Take care not to confuse a linguistic area with a grammatical representation. The linguistic area or concept is an abstract understanding not related to words at all. It is manifested in language with particular grammatical representations, which may differ from language to language. A person may know perfectly the grammatical rules of a particular grammatical structure in the new language, but still be unsure of all its permutations in the mother tongue, however, this is no obstacle for learning the new language because both depend on a solid possession of the abstract mental linguistic area.

 

In any case, the student should move away from frequently comparing the new language with other languages that he or she knows. For instance, consider the case of the subjunctive, an area that often stymies native English speakers who are learning romance languages. The subjunctive exists in English as a mood, but since it is not explicitly marked in the verb, there are no explicit rules as to when its use is mandatory.

 

Compare these two English sentences:

 

a. I demand that he be crowned (subjunctive mood)
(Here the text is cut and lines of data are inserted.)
-- ==== Sys2Proof/Certificates/Slice0/Obligations.lean ====
section
/-!
DEFINITION. The statements for the provers, family by family in the order of the command table.

`After (exec c s) P` says that command `c` answers a next state, of which `P` holds.
-/

open Sys2Proof
open Sys2Proof.Machine

/-! ### The step, reset, and the sequencer words -/

/-- A step runs the command at the front of the queue on the state with the queue's rest (the model's convention for this block). -/
def Obligations.StepRunsTheFront : Prop :=
  ∀ (c : Instr) (rest : List Instr) (s : State), s.pending = c :: rest → step s = exec c { s with pending := rest }

/-- On an empty queue one microsecond passes (assumption 14): the clock and the time of the session advance, segmentation hands over what it
holds; where it holds nothing a control link, the registers, memory and the queues of packets stay as they are, and while the logic domain is
off only the clock and the backup domain move. -/
def Obligations.EmptyQueueLetsTimePass : Prop :=
  ∀ s : State, s.pending = [] → After (step s) fun t =>
    t.clock = s.clock + 1 ∧
    (s.seg = [] → keeps [.clock, .backup, .tsu, .buf, .masters, .keeper, .hdrs, .seqs, .ecc] s t) ∧
    alike [.pending, .snaps, .last, .era, .dram, .nvs, .mbx, .fw, .keys, .omciUpQ] s t ∧ (s.running = true → t.seg = []) ∧
    (s.running = false → keeps [.clock, .backup] s t) ∧
    (s.running = true → s.tsu.slew = 0 → s.tsu.state ≠ .host → t.tsu.time = s.tsu.time + 1000 * 2 ^ 32)

/-- What a reset leaves (R78, R109, R119, R43, R179): no semaphore is held, no master is frozen, both links are in epoch 0 with no peer, the
mailboxes and the packet buffer are empty, no presence token is valid, and every table is in canonical form. -/
def Obligations.ResetState : Prop :=
  State.reset.canonical = true ∧ State.reset.pending = [] ∧
  (∀ n, (State.reset.sem n).holder = none) ∧ (∀ m, State.reset.isFrozen m = false) ∧
  (∀ l, (State.reset.link l).epoch = 0 ∧ (State.reset.link l).peer = none ∧ (State.reset.link l).replay = []) ∧
  (∀ i, (State.reset.box i).full = false) ∧ (∀ k, State.reset.queue k = []) ∧ State.reset.present = false ∧
  State.reset.mode = .attach .o1

/-- No command and no passing of time stops the terminal: every step, from every state, goes on. -/
def Obligations.EveryStepGoesOn : Prop := ∀ s : State, s.goesOn

/-- The instruction word of every well-formed sequencer instruction decodes to that instruction (R460, Tables 16-2 and 16-3): no operand bit
of an encoding is dropped. -/
def Obligations.SequencerWordsRoundTrip : Prop :=
  ∀ (w : Nat) (i : Instr), i.wf = true → seqEncode i = some w → w < 2 ^ 32 ∧ ∃ n, n < 8 ∧ seqDecode n w = some i

/-! ### Power and start-up -/

/-- The start-up sequence (R15, R174, Table 6-2): WAKE or POWER_ON starts step 1 from DORMANT or without power, and each ready signal
starts the next step, with READY showing the signals before it and PWR_SEQ_TIME the time of the step.

A step that fails holds the logic domain in reset and waits for its retry, which starts at step 1 again; the third failure leaves the
terminal DORMANT with the tamper entry of a failed start (R176, R205). -/
def Obligations.StartUpSteps : Prop :=
  (∀ (s : State) (us : Nat),
    (asleep s = true → After (exec .wake s) fun t =>
      t.power = { s.power with wakeCause := 0x02, resetCause := 2, tries := 0, phase := .step1 } ∧
      bits (t.rp pPwr 0x110) 0 4 = 0 ∧ keepsRegs [regAddr pPwr 0x110] s t ∧ keeps [.power, .regs] s t) ∧
    (asleep s = true → After (exec .powerOn s) fun t =>
      t.power = { s.power with wakeCause := 0x01, resetCause := 1, tries := 0, phase := .step1 } ∧
      bits (t.rp pPwr 0x110) 0 4 = 0 ∧ keepsRegs [regAddr pPwr 0x110] s t ∧ keeps [.power, .regs] s t) ∧
    (s.power.phase = .step1 → After (exec (.regReady us) s) fun t =>
      t.power = { s.power with phase := .step2 } ∧ bits (t.rp pPwr 0x110) 0 4 = 1 ∧
      bits (t.rp pPwr 0x114) 0 16 = us % 65536 ∧ keepsRegs [regAddr pPwr 0x110, regAddr pPwr 0x114] s t ∧
      keeps [.power, .regs] s t) ∧
    (s.power.phase = .step2 → After (exec (.oscReady us) s) fun t =>
      t.power = { s.power with phase := .step3 } ∧ bits (t.rp pPwr 0x110) 0 4 = 3 ∧
      bits (t.rp pPwr 0x118) 0 16 = us % 65536 ∧ keepsRegs [regAddr pPwr 0x110, regAddr pPwr 0x118] s t ∧
      keeps [.power, .regs] s t) ∧
    (s.power.phase = .step3 → After (exec (.memReady us [] []) s) fun t =>
      t.power = { s.power with phase := .step4 } ∧ bits (t.rp pPwr 0x110) 0 4 = 7 ∧
      bits (t.rp pPwr 0x11C) 0 16 = us % 65536 ∧ keepsRegs [regAddr pPwr 0x110, regAddr pPwr 0x11C] s t ∧
      keeps [.power, .regs] s t) ∧
    (s.power.phase = .step3 → ∀ rows spares, After (exec (.memReady us rows spares) s) fun t =>
      t.power = { s.power with phase := .step4 } ∧ bits (t.rp pPwr 0x110) 0 4 = 7 ∧ bits (t.rp pPwr 0x11C) 0 16 = us % 65536 ∧
      alike [.pending, .snaps, .last, .out, .clock, .era, .dram, .backup, .masters, .mbx, .keeper, .fw, .opt, .keys, .seg] s t)) ∧
  (∀ s : State,
    (∀ x ∈ [(Phase.step1, 1), (Phase.step2, 2), (Phase.step3, 3), (Phase.step4, 4)], s.power.phase = x.1 → s.power.tries ≤ 2 →
      let p := { loopReset s.power with pads := padsNow s, failRec := (x.2, s.power.tries + 1) }
      After (exec .startupStepTimeout s) fun t => livesKept s t ∧ t.nvs = storeKept s ∧ t.free = s.free ∧
        (s.power.tries < 2 → logicReset [] s t ∧ t.power = { p with phase := .failed, tries := s.power.tries + 1 } ∧
          readyBits t = readyBits s % 4 ∧ t.backup = { s.backup with pressUs := 0, dirty := true }) ∧
        (s.power.tries = 2 → logicReset (tamperRegs s) s t ∧ t.power = { p with phase := .dormant, mode := .dormant, tries := 0 } ∧
          readyBits t = 0 ∧ (s.canonical = true → tampered 0x13 s t))) ∧
    (s.power.phase = .failed → After (exec .startupRetry s) fun t =>
      t.power = { s.power with phase := .step1 } ∧ bits (t.rp pPwr 0x110) 0 4 = 0 ∧ keepsRegs [regAddr pPwr 0x110] s t ∧
      keeps [.power, .regs] s t))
b. I ask for him to be crowned (passive voice)

 

In a number of romance languages, the mood of expressing a wish coupled with the relative pronoun “that” in example A above will call for the verb “to be” to show the subjunctive mood through its ending. As a consequence, a native English speaker who is newly acquiring this knowledge must construct a mental linguistic area, which consists of examining and identifying different verbs that express the “wishing” (or other moods expressed by the subjunctive), and then proceed to formulate practice sentences within this particular context. The student must also have studied beforehand the particular verb endings for the subjunctive.

 

Notice that this activity is separate from actually learning the verb endings for the subjunctive in the new language, which is actually the corresponding grammatical system of the language which will express the mental linguistic area. Maybe in a new language the subjunctive is not shown through a suffix, but an infix, a particle added in the middle of the verb! These grammatical representations are arbitrary, but should be mostly consistent within a particular language.

 

This example illustrates that building a new mental linguistic area is more involved and challenging than building a mental mapping between the grammatical structures of a known language and a new language.